BEGIN
-- ==== Sys2Proof/Machine/Home.lean ====
section
/-! DEFINITION. Device physical memory at its point of coherence: the address map of R379, and the one write that
every store, copy and host access ends in (with the wake watches of R189). -/

namespace Sys2Proof.Machine

/-- 768 GiB of HBM, 192 GiB for each die (R379). -/
def hbmTop : Nat := 768 * 2 ^ 30
def hbmPerDie : Nat := 192 * 2 ^ 30
def cxlBase : Nat := 2 ^ 40
def cxlPerDevice : Nat := 384 * 2 ^ 30
def cxlTop : Nat := 2 ^ 40 + 3 * 2 ^ 40
def hostBase : Nat := 2 ^ 51
def physTop : Nat := 2 ^ 52
/-- The firmware region at the top of die 0 (R465). -/
def firmwareBase : Nat := hbmPerDie - 16 * 2 ^ 20

def isHbm (pa : Nat) : Bool := pa < hbmTop
def isCxl (pa : Nat) : Bool := cxlBase ≤ pa && pa < cxlTop
def isHost (pa : Nat) : Bool := hostBase ≤ pa && pa < physTop
def isFirmware (pa : Nat) : Bool := firmwareBase ≤ pa && pa < hbmPerDie
/-- The range holds something (R379). -/
def physExists (pa : Nat) : Bool := isHbm pa || isCxl pa || isHost pa

/-- The die whose L2 slices are home to an address: the HBM's die, or the die of the CXL device's port (R379). Host
memory is homed nowhere on the module; die 0 stands for it. -/
def homeDie (pa : Nat) : Nat :=
  if isHbm pa then pa / hbmPerDie else if isCxl pa then (pa - cxlBase) / cxlPerDevice / 2 else 0

/-- Bytes of a freeze image (R423). -/
def imageBytes : Nat := 4816896

/-- R189: an armed watch that a write reaches is disarmed and records the word after the write. -/
def wakeWatch (mem : Memory) (pa n : Nat) (e : ParkEntry) : ParkEntry :=
  if e.armed && pa < e.wakePa + 8 && e.wakePa < pa + n then
    { e with armed := false, woken := some (BitVec.ofNat 64 (mem.readNat e.wakePa 8)) }
  else e

/-- The same for a watch armed for another module. -/
def wakeRemote (mem : Memory) (pa n : Nat) (e : Watch) : Watch :=
  if e.woken.isNone && pa < e.pa + 8 && e.pa < pa + n then { e with woken := some (mem.readNat e.pa 8) } else e

/-- A write of bytes performed at the home slice. -/
def State.writeHome (s : State) (pa : Nat) (bytes : List Byte) : State :=
  let mem := s.mem.writeBytes pa bytes
  { s with
    mem
    spoiled := s.spoiled.filter (fun x => x < pa || pa + bytes.length ≤ x)
    touched := Table.set (Table.set s.touched (pa / 65536) s.tick) ((pa + bytes.length - 1) / 65536) s.tick
    parks := s.parks.map (wakeWatch mem pa bytes.length)
    watches := s.watches.map (wakeRemote mem pa bytes.length) }

/-- Some bytes of the 128-byte line at an address written at the home slice as one write, by their places in the line. A
wake word that they reach records its value after all of them (R189). -/
def State.writePicked (s : State) (base : Nat) (l : List (Nat × Byte)) : State :=
  if l.isEmpty then s
  else
    let mem := l.foldl (fun m x => m.writeBytes (base + x.1) [x.2]) s.mem
    let reached := fun (pa : Nat) => l.any (fun x => pa ≤ base + x.1 && base + x.1 < pa + 8)
    { s with
      mem
      spoiled := s.spoiled.filter (fun x => !l.any (fun y => base + y.1 == x))
      touched := Table.set s.touched (base / 65536) s.tick
      parks := s.parks.map (fun (e : ParkEntry) => if reached e.wakePa then wakeWatch mem e.wakePa 8 e else e)
      watches := s.watches.map (fun (e : Watch) => if reached e.pa then wakeRemote mem e.pa 8 e else e) }

/-- A little-endian number of `n` bytes written at home. -/
def State.writeHomeNat (s : State) (pa n v : Nat) : State := s.writeHome pa (toBytes n v)

/-- An access at the home slice of a frame. -/
def State.touch (s : State) (pa : Nat) : State := { s with touched := Table.set s.touched (pa / 65536) s.tick }

/-- A sector read at its home slice fails its integrity check (R177). -/
def State.failsCheck (s : State) (pa : Nat) : Bool :=
  s.spoiled.any (fun x => x / 32 == pa / 32) || Config.sectorFails s.turn (pa / 32)

def State.readHomeNat (s : State) (pa n : Nat) : Nat := s.mem.readNat pa n

/-- An event in a die's black box (R467, R468), before COUNT advances. -/
def State.blackBox (s : State) (die cause unit core cmd : Nat) (syndrome : BitVec 160) : State :=
  let index := firmwareBase + 0x1000 + 64 * die
  let n := s.readHomeNat index 4
  let event := syndrome.toNat + cmd % 128 * 2 ^ 160 + core % 512 * 2 ^ 167 + unit % 256 * 2 ^ 176
    + cause % 512 * 2 ^ 184 + s.tick % 2 ^ 63 * 2 ^ 193
  let s := s.writeHomeNat (firmwareBase + 0x100000 + 0x20000 * die + 32 * (n % 4096)) 32 event
  s.writeHomeNat index 8 ((n + 1) % 2 ^ 32)

end Sys2Proof.Machine
end

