-- ==== Sys2Proof/Machine/Loads.lean ====
section
/-! DEFINITION. Class 3: loads and stores (R280 to R285), spill and fill (R62, R63, R290), prefetch (R60, R291). -/

namespace Sys2Proof.Machine

/-! ### Operations -/

/-- An operation of this instruction, with the writes it owes. -/
def Env.start (e : Env) (w : Weave) (cls : Option AccessClass) (kind : OpKind) (writes : List PendingWrite) : Weave :=
  w.startOp e.a.path e.f.setN { id := e.serial, owner := e.a.path, cls, kind, writes }

/-- An operation that owes nothing is kept only for its counter, or while requests of it are outstanding. -/
def Env.startIf (e : Env) (s : State) (cls : AccessClass) : State :=
  if s.awaits e then s.modifyWeave e.a.core e.a.slot (fun w => e.start w (some cls) .remote [])
  else if e.f.setN = 0 then s
  else s.modifyWeave e.a.core e.a.slot (fun w => e.start w (some cls) .store [])

/-- Whether a class L access of the path's history is on its way to another module (R113). -/
def Env.awaitsRemote (e : Env) : Bool := (e.w.opsOf e.p [.L]).any (fun o => o.kind == .remote)

/-- The result predicate of a load in the judged lanes: false where masked. -/
def predLanes (good : List (Nat × Target)) : LaneMask × LaneMask :=
  (LaneMask.ofLanes (good.map (fun x => x.1)),
   LaneMask.ofLanes ((good.filter (fun x => x.2 != .masked)).map (fun x => x.1)))

/-- The lanes that make the access: the lowest alone for a uniform one (R279). -/
def onceIf (uniform : Bool) (good : List (Nat × Target)) : List (Nat × Target) := if uniform then good.take 1 else good

/-- Results owed to X and to the predicate `pd`; with X = vz the predicate is written at once (R204). -/
def Env.oweResults (e : Env) (s : State) (isSigned : Bool) (width : Nat) (good : List (Nat × Target))
    (got : List (Nat × List Byte)) (pd : Operand) : State :=
  let remote := s.awaits e
  let writes := e.loadWrites isSigned width got
  let writes := match e.f.xOp, writes with
    | .sreg n, [] => [.sreg n (e.w.sreg n)]
    | _, ws => ws
  let (mask, bits) := predLanes good
  let writes := match pd with
    | .pred n => if e.f.xOp == .vz then writes else writes ++ [.pred n mask bits]
    | _ => writes
  let s := match pd with
    | .pred n => if e.f.xOp == .vz then s.modifyWeave e.a.core e.a.slot (fun w => e.setPred w n mask bits) else s
    | _ => s
  if remote then s.modifyWeave e.a.core e.a.slot (fun w => e.start w (some .L) .remote writes)
  else if writes.isEmpty then e.startIf s .L
  else s.modifyWeave e.a.core e.a.slot (fun w => e.start w (some .L) .result writes)

/-! ### Page heat (R58, R60) -/

/-- The lines of [lo, hi) that lie in a page. -/
def linesInPage (lo hi page : Nat) : Nat :=
  let a := max lo (page * 65536)
  let b := min hi ((page + 1) * 65536)
  if b ≤ a then 0 else (b - 1) / 128 - a / 128 + 1

/-- Lines added to the heat counter of a page of the HBM or CXL tier, saturating at 16 bits. -/
def State.heatPage (s : State) (ctx page lines : Nat) : State :=
  match s.walk ctx (page * 65536) with
  | .leaf e _ size sub =>
    let l := Leaf.of e sub
    let pa := l.pa sub size (page * 65536)
    if sub || 2 ≤ l.tier then s
    else s.modifyDie (homeDie pa) (fun d =>
      let k := pa / 65536
      let n := ((Table.find? d.heat k).map (fun (h : Heat) => h.count)).getD 0
      { d with heat := Table.set d.heat k { count := min 65535 (n + lines), ctx, va := page * 65536 } })
  | _ => s

/-- The footprint [lo, hi) of an access of `width` bytes indexed through array register `n` (R54, R58): none under TOP. -/
def Env.footprint (e : Env) (n : Nat) (o : Int) (width : Nat) : Option (Nat × Nat) :=
  let a := e.areg n
  let (l, h) := e.indexJamb e.f.zOp
  let full := match e.f.zOp with
    | .vreg _ => l == minInt 32 && h == maxInt 32
    | .sreg _ => l == minInt 64 && h == maxInt 64
    | _ => false
  if full then none
  else
    let esz : Int := (2 ^ aregEsz a : Nat)
    some ((clampInt ((aregBase a : Int) + (l + o) * esz) 0 (2 ^ 72 : Nat)).toNat,
      (clampInt ((aregBase a : Int) + (h + o) * esz + width) 0 (2 ^ 72 : Nat)).toNat)

/-- The heat that a footprint adds when its array register has PLACE = 1 (R60). -/
def Env.addHeat (e : Env) (s : State) (n : Nat) (o : Int) (width : Nat) : State :=
  match e.footprint n o width with
  | none => s
  | some (lo, hi) =>
    if !aregPlace (e.areg n) then s
    else (List.range ((hi + 65535) / 65536 - lo / 65536)).foldl (fun s j =>
      let page := lo / 65536 + j
      s.heatPage e.w.id.ctx page (linesInPage lo hi page)) s

/-- Where an address lies that a prefetch may read without a fault: mapped, readable by the weave, in the HBM or CXL tier,
and of no other owner (R60, R291, R384). -/
def State.prefetchPlace (s : State) (ctx va : Nat) : Option Nat :=
  match s.walk ctx va with
  | .leaf e _ size sub =>
    let l := Leaf.of e sub
    let pa := l.pa sub size va
    let f := s.frame (frameKey l.tier (pa / 65536))
    if l.frameBad sub size || (l.w && l.x) || (l.denies needRead).isSome || l.poison || l.migr || 2 ≤ l.tier then none
    else if sub || (!f.free && (f.shared || f.owner == ctx)) then some pa else none
  | _ => none

/-- Bytes [va, va + n) of one page brought into the die's L2, and into the L1 unless `l2Only`. -/
def State.prefetch (s : State) (c ctx va n : Nat) (l2Only : Bool) : State :=
  match s.prefetchPlace ctx va with
  | none => s
  | some pa => (pieces 128 pa n).foldl (fun s x =>
      if l2Only then (s.readL2 (dieOf c) x.1 x.2).1 else (s.readL1 c x.1 x.2).1) s

/-- R60: a footprint of more than 32 lines and at most 1 MiB is prefetched into the L2 when some channel is idle. -/
def Env.prefetchFootprint (e : Env) (s : State) (n : Nat) (o : Int) (width : Nat) : State :=
  match e.footprint n o width with
  | none => s
  | some (lo, hi) =>
    let idle := (List.range 4).any (fun ch => ((Table.find? (s.core e.a.core).channels ch).getD []).isEmpty)
    let first := lo / 128 * 128
    let last := (hi + 127) / 128 * 128
    if !idle || hi ≤ lo || last ≤ first + 32 * 128 || lo + 2 ^ 20 < hi then s
    else (pieces 4096 first (last - first)).foldl (fun s x => s.prefetch e.a.core e.w.id.ctx x.1 x.2 true) s

/-- R59: the lines of a footprint of at most 32 lines are reserved: the L1 allocates them all, in ascending order. The
reservation lasts for the load alone, so that at most these are reserved at once (log 4). -/
def Env.reserveFootprint (e : Env) (s : State) (n : Nat) (o : Int) (width : Nat) : State :=
  match e.footprint n o width with
  | none => s
  | some (lo, hi) =>
    let first := lo / 128 * 128
    let last := (hi + 127) / 128 * 128
    if hi ≤ lo || first + 32 * 128 < last then s
    else (pieces 4096 first (last - first)).foldl (fun s x => s.prefetch e.a.core e.w.id.ctx x.1 x.2 false) s

/-- Heat of an indexed global form. -/
def Env.heatIndexed (e : Env) (s : State) (o : Int) (width : Nat) : State :=
  match e.memAreg with
  | some n => e.addHeat s n o width
  | none => s

/-- The prefetch of an indexed global load. -/
def Env.prefetchIndexed (e : Env) (s : State) (o : Int) (width : Nat) : State :=
  match e.memAreg with
  | some n => e.prefetchFootprint s n o width
  | none => s

/-- The reservation of an indexed global load. -/
def Env.reserveIndexed (e : Env) (s : State) (o : Int) (width : Nat) : State :=
  match e.memAreg with
  | some n => e.reserveFootprint s n o width
  | none => s

/-! ### Loads (R283) -/

/-- Registers of X tagged (R280). -/
def Weave.tagGroup (w : Weave) (o : Operand) (width : Nat) (t : Tag) : Weave :=
  (groupOf o width).foldl (fun w n => w.writeTag n t) w

/-- The first trap that a memory form of the path takes before any lane: the index's tag, the swizzle's origin, and
TRAPALL (R56, R75, R279). -/
def Env.memTrap (e : Env) (spad : Bool) (o : Int) (width : Nat) : Option Effect :=
  e.indexTag <|> (if spad then e.originTrap else none) <|> e.trapAll o width

/-- The address of a lane in the form's space. -/
def Env.laneAddr (e : Env) (spad : Bool) (o : Int) (width k : Nat) : LaneAddr :=
  if spad then e.spadLane o width k else e.globalLane o width k

/-- The request of a load to a vector register at one address: it is read once, for every acting lane (R279). -/
def Env.sendOnce (e : Env) (s : State) (isSigned : Bool) (width reg : Nat) (good : List (Nat × Target)) : State :=
  match good with
  | (k, .remote m c va) :: _ =>
    s.send (e.request k m c va (.load width) (.lanes (LaneMask.ofLanes (good.map (fun x => x.1))) reg width isSigned))
  | _ => s

/-- The requests for the remote lanes of a load. -/
def Env.sendLoads (e : Env) (s : State) (isSigned : Bool) (width : Nat) (good : List (Nat × Target)) : State :=
  good.foldl (fun s (k, t) =>
    match t with
    | .remote m c va =>
      let dest := match e.f.xOp with
        | .vreg n => RemoteDest.lane k n false width isSigned
        | .sreg n => RemoteDest.lane k n true width isSigned
        | _ => RemoteDest.none
      s.send (e.request k m c va (.load width) dest)
    | _ => s) s

def Target.isRemote : Target → Bool
  | .remote .. => true
  | _ => false

/-- The form of LD, LDR and LDS. A load tags its destination with the tag of its FMT (R280, R283), LDR too, although R132 calls
it raw at any width (log 78). -/
def loadForm (spad hasPd : Bool) : Form :=
  { jambs := fun e => e.topJambs (widthBytes e.f.width)
    body := fun e =>
      let width := widthBytes e.f.width
      let o := offset14 e.f
      let isSigned := e.f.fmt == 1
      match e.memTrap spad o width with
      | some t => t
      | none =>
        (e.judgeAll needRead false (.load width) width (e.laneAddr spad o width)).effect e 0 (fun s j =>
          let s := s.modifyWeave e.a.core e.a.slot (fun w => w.tagGroup e.f.xOp width (Tag.ofCode e.f.fmt))
          let s := if spad then s else e.reserveIndexed (e.prefetchIndexed (e.heatIndexed s o width) o width) o width
          let uniform := e.uniform [e.f.xOp]
          let makers := onceIf uniform j.1
          let (s, got) := (makers.filter (fun x => !x.2.isRemote)).foldl (fun (acc : State × List (Nat × List Byte)) x =>
            let (s, b) := e.performRead acc.1 width x.2
            (s, acc.2 ++ [(x.1, b)])) (s, [])
          let s := match e.uniform [], e.f.xOp with
            | true, .vreg n => e.sendOnce s isSigned width n makers
            | _, _ => e.sendLoads s isSigned width makers
          let s := if j.1.isEmpty then s else e.oweResults s isSigned width j.1 got (if hasPd then e.f.wOp else .pT)
          e.parkFaults s 0 j.2 (e.topJambs width)) }

def execLd (f : Fields) (s : State) : Host.Outcome State Fault Refusal := issue (.ld f) (loadForm false true) s
def execLdr (f : Fields) (s : State) : Host.Outcome State Fault Refusal := issue (.ldr f) (loadForm false false) s
def execLds (f : Fields) (s : State) : Host.Outcome State Fault Refusal := issue (.lds f) (loadForm true true) s

/-! ### Stores (R284) -/

/-- The form of ST, STR and STS. A store with a FMT checks its data's tag (R280), STR's too, although R133 says of raw stores
that they check nothing (log 78). -/
def storeForm (spad : Bool) : Form :=
  { body := fun e =>
      let width := widthBytes e.f.width
      let o := offset14 e.f
      match e.memTrap spad o width
          <|> (if e.f.fmt = 0 then none else e.groupTags (Tag.ofCode e.f.fmt) e.f.xOp width) with
      | some t => t
      | none =>
        (e.judgeAll needWrite true (.store []) width (e.laneAddr spad o width)).effect e 1 (fun s j =>
          let s := if spad then s else e.heatIndexed s o width
          let makers := onceIf (e.uniform [e.f.xOp]) j.1
          let s := makers.foldl (fun s x => e.performWrite s x.1 (e.storeBytes e.f.xOp width x.1) x.2) s
          e.parkFaults (if j.1.isEmpty then s else e.startIf s .L) 1 j.2 []) }

def execSt (f : Fields) (s : State) : Host.Outcome State Fault Refusal := issue (.st f) (storeForm false) s
def execStr (f : Fields) (s : State) : Host.Outcome State Fault Refusal := issue (.str f) (storeForm false) s
def execSts (f : Fields) (s : State) : Host.Outcome State Fault Refusal := issue (.sts f) (storeForm true) s

/-! ### Ranges of bytes for a path as a whole -/

/-- Where each piece of a range lies; pieces stay within 4 KiB. -/
def Env.placeRange (e : Env) (s : State) (va n : Nat) (need : Need) : Got (List (Nat × Nat × Place)) :=
  Got.foldl (fun s l (x : Nat × Nat) =>
    (e.reach s x.1 need).andThen (fun s p => .ok s (l ++ [(x.1, x.2, p)]))) s [] (pieces 4096 va n)

/-- A class L read of a physical range. -/
def State.readLines (s : State) (c pa n : Nat) : State × List Byte :=
  (pieces 128 pa n).foldl (fun (acc : State × List Byte) x =>
    let (s, b) := acc.1.readL1 c x.1 x.2
    (s, acc.2 ++ b)) (s, [])

/-- A class L write of a physical range. -/
def State.writeLines (s : State) (c pa : Nat) (bytes : List Byte) : State :=
  (pieces 128 pa bytes.length).foldl (fun s x => s.writeL1 c x.1 ((bytes.drop (x.1 - pa)).take x.2)) s

/-- Remote bytes for the instruction as a whole: what has arrived, or a request and a wait; it waits for the path's own
earlier accesses that it overlaps (R93, R94). -/
def Env.fetchRemote (e : Env) (s : State) (m ctx va n : Nat) : Got (List Byte) :=
  if s.overlapsRemote e.w.id e.p.issued e.serial m ctx va n then .wait s
  else e.remoteStep s (loadKey va n) m ctx va (.load n)

/-- A read of a range, through the L1 or at home. -/
def Env.readRange (e : Env) (s : State) (home : Bool) (va n : Nat) (need : Need := needRead) : Got (List Byte) :=
  (e.placeRange s va n need).andThen (fun s ps =>
    Got.foldl (fun s l (x : Nat × Nat × Place) =>
      match x.2.2 with
      | .phys pa =>
        if home then .ok (s.touch pa) (l ++ s.engineRead pa x.2.1)
        else
          let (s, b) := s.readLines e.a.core pa x.2.1
          .ok s (l ++ b)
      | .remote m c => (e.fetchRemote s m c x.1 x.2.1).andThen (fun s b => .ok s (l ++ b))) s [] ps)

/-- A number read from a range. -/
def Env.readRangeNat (e : Env) (s : State) (home : Bool) (va n : Nat) (need : Need := needRead) : Got Nat :=
  (e.readRange s home va n need).andThen (fun s b => .ok s (ofBytes b))

/-- Bytes written to a range already placed: through the L1, or at home; a remote piece is sent. -/
def Env.writePlaced (e : Env) (s : State) (home : Bool) (va : Nat) (bytes : List Byte)
    (ps : List (Nat × Nat × Place)) : State :=
  ps.foldl (fun s (x : Nat × Nat × Place) =>
    let b := (bytes.drop (x.1 - va)).take x.2.1
    match x.2.2 with
    | .phys pa => if home then s.performHome e.a.core pa b else s.writeLines e.a.core pa b
    | .remote m c => s.send (e.request 0 m c x.1 (.store b) .none)) s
END
The required output is every line above from the one with "def homeDie (pa" down to the one with "the write. -/", restated word for word, ends included.

**Solution to this exercise:**
def homeDie (pa : Nat) : Nat :=
  if isHbm pa then pa / hbmPerDie else if isCxl pa then (pa - cxlBase) / cxlPerDevice / 2 else 0

/-- Bytes of a freeze image (R423). -/
def imageBytes : Nat := 4816896

/-- R189: an armed watch that a write reaches is disarmed and records the word after the write. -/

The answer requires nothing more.